Educate kids about the pandemic and they will teach the adults, says BrainPOP founder

He was among the first doctors to treat AIDS in the U.S., and believes kids are our best bet in fighting off Covid-19

Yoghev Karmel | 10:41, 25.07.20
Avraham Kadar, 69, is a physicist, a medical doctor specialising in immunology and pediatrics, an angel investor who backed an array of Israeli startups, and an entrepreneur himself.

In 1998, he founded New York-based education services company BrainPOP, which develops digital learning tools and offers educational animated shorts, quizzes, and games for kids in various fields and especially science.

The company is active in the U.S., China, the U.K., France, and Mexico. In Israel, its products are used by the Ministry of Education as part of the curriculum and on the websites’ of the Ministry of Health and the country’s largest health maintenance organization (HMO) Clalit Health Services.

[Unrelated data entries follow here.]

-- ==== Sys2Proof/Laws/State.lean ====
section
/-! SUPPORT. What each shared update does to each field of State, so that no later proof unfolds a record update. -/

namespace Sys2Proof.Machine

/-! ### One framebuffer byte, and all of them -/

@[simp] theorem fbWrite_cfg (s : State) (a : Nat) (v : Byte) : (s.fbWrite a v).cfg = s.cfg := rfl
@[simp] theorem fbWrite_cfgAccepted (s : State) (a : Nat) (v : Byte) : (s.fbWrite a v).cfgAccepted = s.cfgAccepted := rfl
@[simp] theorem fbWrite_pstate (s : State) (a : Nat) (v : Byte) : (s.fbWrite a v).pstate = s.pstate := rfl
@[simp] theorem fbWrite_pulsed (s : State) (a : Nat) (v : Byte) : (s.fbWrite a v).pulsed = s.pulsed := rfl
@[simp] theorem fbWrite_seq (s : State) (a : Nat) (v : Byte) : (s.fbWrite a v).seq = s.seq := rfl
@[simp] theorem fbWrite_errIllegal (s : State) (a : Nat) (v : Byte) : (s.fbWrite a v).errIllegal = s.errIllegal := rfl
@[simp] theorem fbWrite_errSeq (s : State) (a : Nat) (v : Byte) : (s.fbWrite a v).errSeq = s.errSeq := rfl
@[simp] theorem fbWrite_errNotInit (s : State) (a : Nat) (v : Byte) : (s.fbWrite a v).errNotInit = s.errNotInit := rfl
@[simp] theorem fbWrite_lastCause (s : State) (a : Nat) (v : Byte) : (s.fbWrite a v).lastCause = s.lastCause := rfl
@[simp] theorem fbWrite_errword (s : State) (a : Nat) (v : Byte) : (s.fbWrite a v).errword = s.errword := rfl
@[simp] theorem fbWrite_rstLevel (s : State) (a : Nat) (v : Byte) : (s.fbWrite a v).rstLevel = s.rstLevel := rfl
@[simp] theorem fbWrite_csAsserted (s : State) (a : Nat) (v : Byte) : (s.fbWrite a v).csAsserted = s.csAsserted := rfl
@[simp] theorem fbWrite_dc (s : State) (a : Nat) (v : Byte) : (s.fbWrite a v).dc = s.dc := rfl
@[simp] theorem fbWrite_trace (s : State) (a : Nat) (v : Byte) : (s.fbWrite a v).trace = s.trace := rfl
@[simp] theorem fbWrite_stream (s : State) (a : Nat) (v : Byte) : (s.fbWrite a v).stream = s.stream := rfl
@[simp] theorem fbWrite_ack (s : State) (a : Nat) (v : Byte) : (s.fbWrite a v).ack = s.ack := rfl
@[simp] theorem fbWrite_script (s : State) (a : Nat) (v : Byte) : (s.fbWrite a v).script = s.script := rfl
@[simp] theorem fbWrite_powerOns (s : State) (a : Nat) (v : Byte) : (s.fbWrite a v).powerOns = s.powerOns := rfl
@[simp] theorem fbWrite_fb (s : State) (a : Nat) (v : Byte) : (s.fbWrite a v).fb = s.fb.insert a v := rfl

@[simp] theorem fbZero_cfg (s : State) : (s.fbZero).cfg = s.cfg := rfl
@[simp] theorem fbZero_cfgAccepted (s : State) : (s.fbZero).cfgAccepted = s.cfgAccepted := rfl
@[simp] theorem fbZero_pstate (s : State) : (s.fbZero).pstate = s.pstate := rfl
@[simp] theorem fbZero_pulsed (s : State) : (s.fbZero).pulsed = s.pulsed := rfl
@[simp] theorem fbZero_seq (s : State) : (s.fbZero).seq = s.seq := rfl
@[simp] theorem fbZero_errIllegal (s : State) : (s.fbZero).errIllegal = s.errIllegal := rfl
@[simp] theorem fbZero_errSeq (s : State) : (s.fbZero).errSeq = s.errSeq := rfl
@[simp] theorem fbZero_errNotInit (s : State) : (s.fbZero).errNotInit = s.errNotInit := rfl
@[simp] theorem fbZero_lastCause (s : State) : (s.fbZero).lastCause = s.lastCause := rfl
@[simp] theorem fbZero_errword (s : State) : (s.fbZero).errword = s.errword := rfl
@[simp] theorem fbZero_rstLevel (s : State) : (s.fbZero).rstLevel = s.rstLevel := rfl
@[simp] theorem fbZero_csAsserted (s : State) : (s.fbZero).csAsserted = s.csAsserted := rfl
@[simp] theorem fbZero_dc (s : State) : (s.fbZero).dc = s.dc := rfl
@[simp] theorem fbZero_trace (s : State) : (s.fbZero).trace = s.trace := rfl
@[simp] theorem fbZero_stream (s : State) : (s.fbZero).stream = s.stream := rfl
@[simp] theorem fbZero_ack (s : State) : (s.fbZero).ack = s.ack := rfl
@[simp] theorem fbZero_script (s : State) : (s.fbZero).script = s.script := rfl
@[simp] theorem fbZero_powerOns (s : State) : (s.fbZero).powerOns = s.powerOns := rfl
@[simp] theorem fbZero_fb (s : State) : (s.fbZero).fb = zeroCells := rfl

BrainPOP is the largest supplier of educational experiences in the world and its content is used by more than 800,000 schools and families, not taking into account occasional non-registered users.

Avraham Kadar, founder of BrainPOP. Photo: Amit Shaal Avraham Kadar, founder of BrainPOP. Photo: Amit Shaal Avraham Kadar, founder of BrainPOP. Photo: Amit Shaal

Kadar’s motivation in setting up this service, like so many of the main crossroads in his life, had something to do with pandemics. Kadar grew up in central Israeli town Rishon LeZion and when he was 18 months old he contracted polio, which left which left his left leg paralyzed.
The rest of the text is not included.